(Data extracted from a collection)
================
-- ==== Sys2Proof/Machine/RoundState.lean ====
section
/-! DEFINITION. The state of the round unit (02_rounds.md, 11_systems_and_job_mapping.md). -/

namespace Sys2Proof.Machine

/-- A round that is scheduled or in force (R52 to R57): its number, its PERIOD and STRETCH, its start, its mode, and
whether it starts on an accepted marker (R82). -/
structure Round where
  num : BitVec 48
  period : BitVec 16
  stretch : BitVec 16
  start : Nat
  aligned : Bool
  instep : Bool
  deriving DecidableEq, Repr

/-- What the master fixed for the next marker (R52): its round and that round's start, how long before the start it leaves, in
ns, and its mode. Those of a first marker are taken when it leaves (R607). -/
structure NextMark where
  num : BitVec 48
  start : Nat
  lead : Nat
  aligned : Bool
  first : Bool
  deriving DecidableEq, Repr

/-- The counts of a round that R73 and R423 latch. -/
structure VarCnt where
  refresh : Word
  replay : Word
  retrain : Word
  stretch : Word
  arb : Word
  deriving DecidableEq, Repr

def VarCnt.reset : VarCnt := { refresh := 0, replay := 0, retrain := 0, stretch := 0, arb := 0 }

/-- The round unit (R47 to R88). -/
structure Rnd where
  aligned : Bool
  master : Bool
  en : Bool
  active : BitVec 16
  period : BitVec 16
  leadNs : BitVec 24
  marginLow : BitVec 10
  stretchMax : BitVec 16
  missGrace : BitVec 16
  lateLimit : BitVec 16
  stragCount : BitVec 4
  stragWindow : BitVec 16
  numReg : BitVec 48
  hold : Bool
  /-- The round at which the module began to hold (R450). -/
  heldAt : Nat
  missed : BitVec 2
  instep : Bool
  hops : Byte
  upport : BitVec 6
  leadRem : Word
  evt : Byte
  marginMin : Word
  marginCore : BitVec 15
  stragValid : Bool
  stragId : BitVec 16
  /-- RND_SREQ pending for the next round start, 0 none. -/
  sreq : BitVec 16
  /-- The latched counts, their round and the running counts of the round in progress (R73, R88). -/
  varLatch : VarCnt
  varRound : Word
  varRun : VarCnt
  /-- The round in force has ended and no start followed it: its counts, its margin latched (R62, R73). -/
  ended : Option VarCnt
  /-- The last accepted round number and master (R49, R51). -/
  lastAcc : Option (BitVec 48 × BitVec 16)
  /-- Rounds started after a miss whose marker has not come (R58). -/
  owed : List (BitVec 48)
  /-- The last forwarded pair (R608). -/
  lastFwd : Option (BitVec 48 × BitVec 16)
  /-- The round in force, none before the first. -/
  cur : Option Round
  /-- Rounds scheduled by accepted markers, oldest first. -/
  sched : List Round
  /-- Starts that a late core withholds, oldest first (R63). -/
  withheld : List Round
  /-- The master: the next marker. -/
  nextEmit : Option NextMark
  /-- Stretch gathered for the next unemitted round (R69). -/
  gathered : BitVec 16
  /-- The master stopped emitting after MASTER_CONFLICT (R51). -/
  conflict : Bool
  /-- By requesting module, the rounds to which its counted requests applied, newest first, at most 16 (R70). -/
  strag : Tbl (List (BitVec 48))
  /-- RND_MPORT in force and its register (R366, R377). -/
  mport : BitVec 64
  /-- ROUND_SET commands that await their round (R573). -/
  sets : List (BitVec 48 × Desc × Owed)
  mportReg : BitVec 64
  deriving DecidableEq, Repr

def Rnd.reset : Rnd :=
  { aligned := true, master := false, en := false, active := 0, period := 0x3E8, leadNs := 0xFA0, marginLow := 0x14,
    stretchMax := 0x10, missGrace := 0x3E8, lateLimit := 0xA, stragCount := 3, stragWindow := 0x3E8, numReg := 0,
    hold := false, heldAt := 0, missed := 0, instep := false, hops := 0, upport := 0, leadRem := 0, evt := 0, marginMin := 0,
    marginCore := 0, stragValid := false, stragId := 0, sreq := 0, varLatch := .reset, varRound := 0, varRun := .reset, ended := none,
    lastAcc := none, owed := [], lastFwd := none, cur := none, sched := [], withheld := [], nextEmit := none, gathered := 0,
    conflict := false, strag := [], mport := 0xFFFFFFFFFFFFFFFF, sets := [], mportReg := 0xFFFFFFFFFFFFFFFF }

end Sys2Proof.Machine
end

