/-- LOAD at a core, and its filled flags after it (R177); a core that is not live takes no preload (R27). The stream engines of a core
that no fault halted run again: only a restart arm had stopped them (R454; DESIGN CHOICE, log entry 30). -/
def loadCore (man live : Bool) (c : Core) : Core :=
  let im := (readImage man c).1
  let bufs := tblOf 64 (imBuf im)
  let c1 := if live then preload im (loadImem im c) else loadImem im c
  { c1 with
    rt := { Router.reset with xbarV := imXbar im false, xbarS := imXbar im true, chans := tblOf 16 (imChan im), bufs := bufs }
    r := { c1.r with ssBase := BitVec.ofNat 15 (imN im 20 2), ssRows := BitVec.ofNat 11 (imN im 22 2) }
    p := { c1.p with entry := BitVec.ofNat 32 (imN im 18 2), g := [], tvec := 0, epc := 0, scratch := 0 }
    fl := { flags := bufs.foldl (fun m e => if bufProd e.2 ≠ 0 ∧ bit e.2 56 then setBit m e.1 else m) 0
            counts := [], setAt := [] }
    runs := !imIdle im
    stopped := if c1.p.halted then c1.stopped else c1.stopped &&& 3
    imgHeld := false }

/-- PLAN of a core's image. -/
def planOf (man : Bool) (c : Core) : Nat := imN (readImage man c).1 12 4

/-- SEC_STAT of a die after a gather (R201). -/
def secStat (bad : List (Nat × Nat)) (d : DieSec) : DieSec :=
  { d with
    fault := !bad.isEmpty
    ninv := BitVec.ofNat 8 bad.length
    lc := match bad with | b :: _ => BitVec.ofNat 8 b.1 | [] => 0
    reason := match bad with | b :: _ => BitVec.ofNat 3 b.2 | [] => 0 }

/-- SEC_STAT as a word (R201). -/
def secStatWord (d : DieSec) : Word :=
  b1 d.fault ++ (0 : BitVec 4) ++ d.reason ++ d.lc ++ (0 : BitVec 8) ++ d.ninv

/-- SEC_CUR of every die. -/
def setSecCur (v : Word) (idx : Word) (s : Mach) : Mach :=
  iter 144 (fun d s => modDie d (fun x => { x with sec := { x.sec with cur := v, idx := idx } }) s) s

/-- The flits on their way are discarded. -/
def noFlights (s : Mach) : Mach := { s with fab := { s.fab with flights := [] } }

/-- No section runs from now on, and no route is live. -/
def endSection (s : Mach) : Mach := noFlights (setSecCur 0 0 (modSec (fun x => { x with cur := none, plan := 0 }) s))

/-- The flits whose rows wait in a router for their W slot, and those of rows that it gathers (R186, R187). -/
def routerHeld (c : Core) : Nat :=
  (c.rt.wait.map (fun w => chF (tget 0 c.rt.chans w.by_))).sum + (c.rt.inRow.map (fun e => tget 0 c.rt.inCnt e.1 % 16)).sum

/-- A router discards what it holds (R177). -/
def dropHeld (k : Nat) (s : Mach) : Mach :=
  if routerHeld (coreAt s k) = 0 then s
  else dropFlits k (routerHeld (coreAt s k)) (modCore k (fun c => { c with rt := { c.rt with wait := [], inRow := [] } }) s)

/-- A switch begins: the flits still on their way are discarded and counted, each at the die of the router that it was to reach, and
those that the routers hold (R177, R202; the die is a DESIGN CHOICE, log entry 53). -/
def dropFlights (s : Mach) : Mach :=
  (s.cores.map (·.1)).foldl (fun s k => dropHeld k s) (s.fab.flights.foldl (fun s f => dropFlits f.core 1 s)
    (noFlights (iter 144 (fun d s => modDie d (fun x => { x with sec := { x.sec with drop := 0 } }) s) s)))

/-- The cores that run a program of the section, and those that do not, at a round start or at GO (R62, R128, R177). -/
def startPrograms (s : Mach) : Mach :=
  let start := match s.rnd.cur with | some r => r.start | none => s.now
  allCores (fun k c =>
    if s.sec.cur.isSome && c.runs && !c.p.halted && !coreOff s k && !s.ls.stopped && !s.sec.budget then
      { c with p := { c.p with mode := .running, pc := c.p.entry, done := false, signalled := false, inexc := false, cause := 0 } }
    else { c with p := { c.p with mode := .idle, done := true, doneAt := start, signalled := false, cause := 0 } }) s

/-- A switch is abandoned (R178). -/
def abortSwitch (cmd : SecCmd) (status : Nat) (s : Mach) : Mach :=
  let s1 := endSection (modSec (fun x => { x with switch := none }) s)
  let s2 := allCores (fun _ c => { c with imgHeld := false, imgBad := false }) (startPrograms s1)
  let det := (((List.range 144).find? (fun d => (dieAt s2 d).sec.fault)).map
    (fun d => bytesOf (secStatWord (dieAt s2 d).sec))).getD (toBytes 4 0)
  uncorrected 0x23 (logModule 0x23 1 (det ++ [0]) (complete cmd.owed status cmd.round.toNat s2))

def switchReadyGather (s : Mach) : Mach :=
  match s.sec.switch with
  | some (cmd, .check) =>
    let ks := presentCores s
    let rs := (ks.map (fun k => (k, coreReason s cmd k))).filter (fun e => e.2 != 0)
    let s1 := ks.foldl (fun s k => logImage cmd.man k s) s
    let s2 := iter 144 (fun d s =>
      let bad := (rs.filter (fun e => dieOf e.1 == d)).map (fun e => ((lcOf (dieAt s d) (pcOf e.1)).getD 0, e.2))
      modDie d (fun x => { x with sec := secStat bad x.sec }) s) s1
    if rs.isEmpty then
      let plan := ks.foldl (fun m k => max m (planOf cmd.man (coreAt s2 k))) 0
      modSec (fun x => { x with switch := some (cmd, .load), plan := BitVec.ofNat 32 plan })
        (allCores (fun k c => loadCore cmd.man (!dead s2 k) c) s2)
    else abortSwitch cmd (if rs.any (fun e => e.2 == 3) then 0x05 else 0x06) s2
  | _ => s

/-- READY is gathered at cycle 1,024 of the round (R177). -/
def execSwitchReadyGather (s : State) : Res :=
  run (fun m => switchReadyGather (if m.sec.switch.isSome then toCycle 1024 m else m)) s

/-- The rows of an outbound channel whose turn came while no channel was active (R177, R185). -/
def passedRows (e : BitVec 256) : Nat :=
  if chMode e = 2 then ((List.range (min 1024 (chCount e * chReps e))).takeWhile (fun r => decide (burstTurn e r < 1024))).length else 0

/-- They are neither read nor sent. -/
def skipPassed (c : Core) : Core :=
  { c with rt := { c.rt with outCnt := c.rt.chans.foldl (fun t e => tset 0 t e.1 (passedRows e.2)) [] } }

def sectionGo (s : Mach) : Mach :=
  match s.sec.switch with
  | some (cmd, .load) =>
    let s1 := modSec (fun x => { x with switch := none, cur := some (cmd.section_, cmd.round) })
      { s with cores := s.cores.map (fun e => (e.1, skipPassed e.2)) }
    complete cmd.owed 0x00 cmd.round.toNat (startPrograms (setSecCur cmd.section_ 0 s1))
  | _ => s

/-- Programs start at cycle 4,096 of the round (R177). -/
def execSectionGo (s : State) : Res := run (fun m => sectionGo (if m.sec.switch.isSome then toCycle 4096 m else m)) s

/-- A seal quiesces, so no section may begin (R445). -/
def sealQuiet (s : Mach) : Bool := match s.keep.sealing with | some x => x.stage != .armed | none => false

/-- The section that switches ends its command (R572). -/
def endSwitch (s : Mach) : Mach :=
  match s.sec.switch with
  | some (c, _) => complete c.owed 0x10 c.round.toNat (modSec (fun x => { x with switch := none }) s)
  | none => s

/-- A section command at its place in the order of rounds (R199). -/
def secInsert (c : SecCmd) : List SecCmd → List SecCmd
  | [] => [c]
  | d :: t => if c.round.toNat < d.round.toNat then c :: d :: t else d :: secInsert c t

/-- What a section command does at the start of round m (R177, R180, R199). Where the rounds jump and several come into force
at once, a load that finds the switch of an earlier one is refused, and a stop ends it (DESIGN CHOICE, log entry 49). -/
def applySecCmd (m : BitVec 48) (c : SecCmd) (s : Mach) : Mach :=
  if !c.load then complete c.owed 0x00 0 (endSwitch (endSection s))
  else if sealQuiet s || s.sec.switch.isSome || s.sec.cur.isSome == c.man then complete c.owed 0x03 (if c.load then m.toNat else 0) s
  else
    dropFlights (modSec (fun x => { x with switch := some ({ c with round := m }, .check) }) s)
================
* _REQUIREMENT_: Your answer should consist solely of the lines above from the line with "1,024 of the round (R177). -/" to the line with "(cmd, .load) =>", both included, reproduced exactly.

* _EXPECTED OUTPUT_:
/-- READY is gathered at cycle 1,024 of the round (R177). -/
def execSwitchReadyGather (s : State) : Res :=
  run (fun m => switchReadyGather (if m.sec.switch.isSome then toCycle 1024 m else m)) s

/-- The rows of an outbound channel whose turn came while no channel was active (R177, R185). -/
def passedRows (e : BitVec 256) : Nat :=
  if chMode e = 2 then ((List.range (min 1024 (chCount e * chReps e))).takeWhile (fun r => decide (burstTurn e r < 1024))).length else 0

/-- They are neither read nor sent. -/
def skipPassed (c : Core) : Core :=
  { c with rt := { c.rt with outCnt := c.rt.chans.foldl (fun t e => tset 0 t e.1 (passedRows e.2)) [] } }

def sectionGo (s : Mach) : Mach :=
  match s.sec.switch with
  | some (cmd, .load) =>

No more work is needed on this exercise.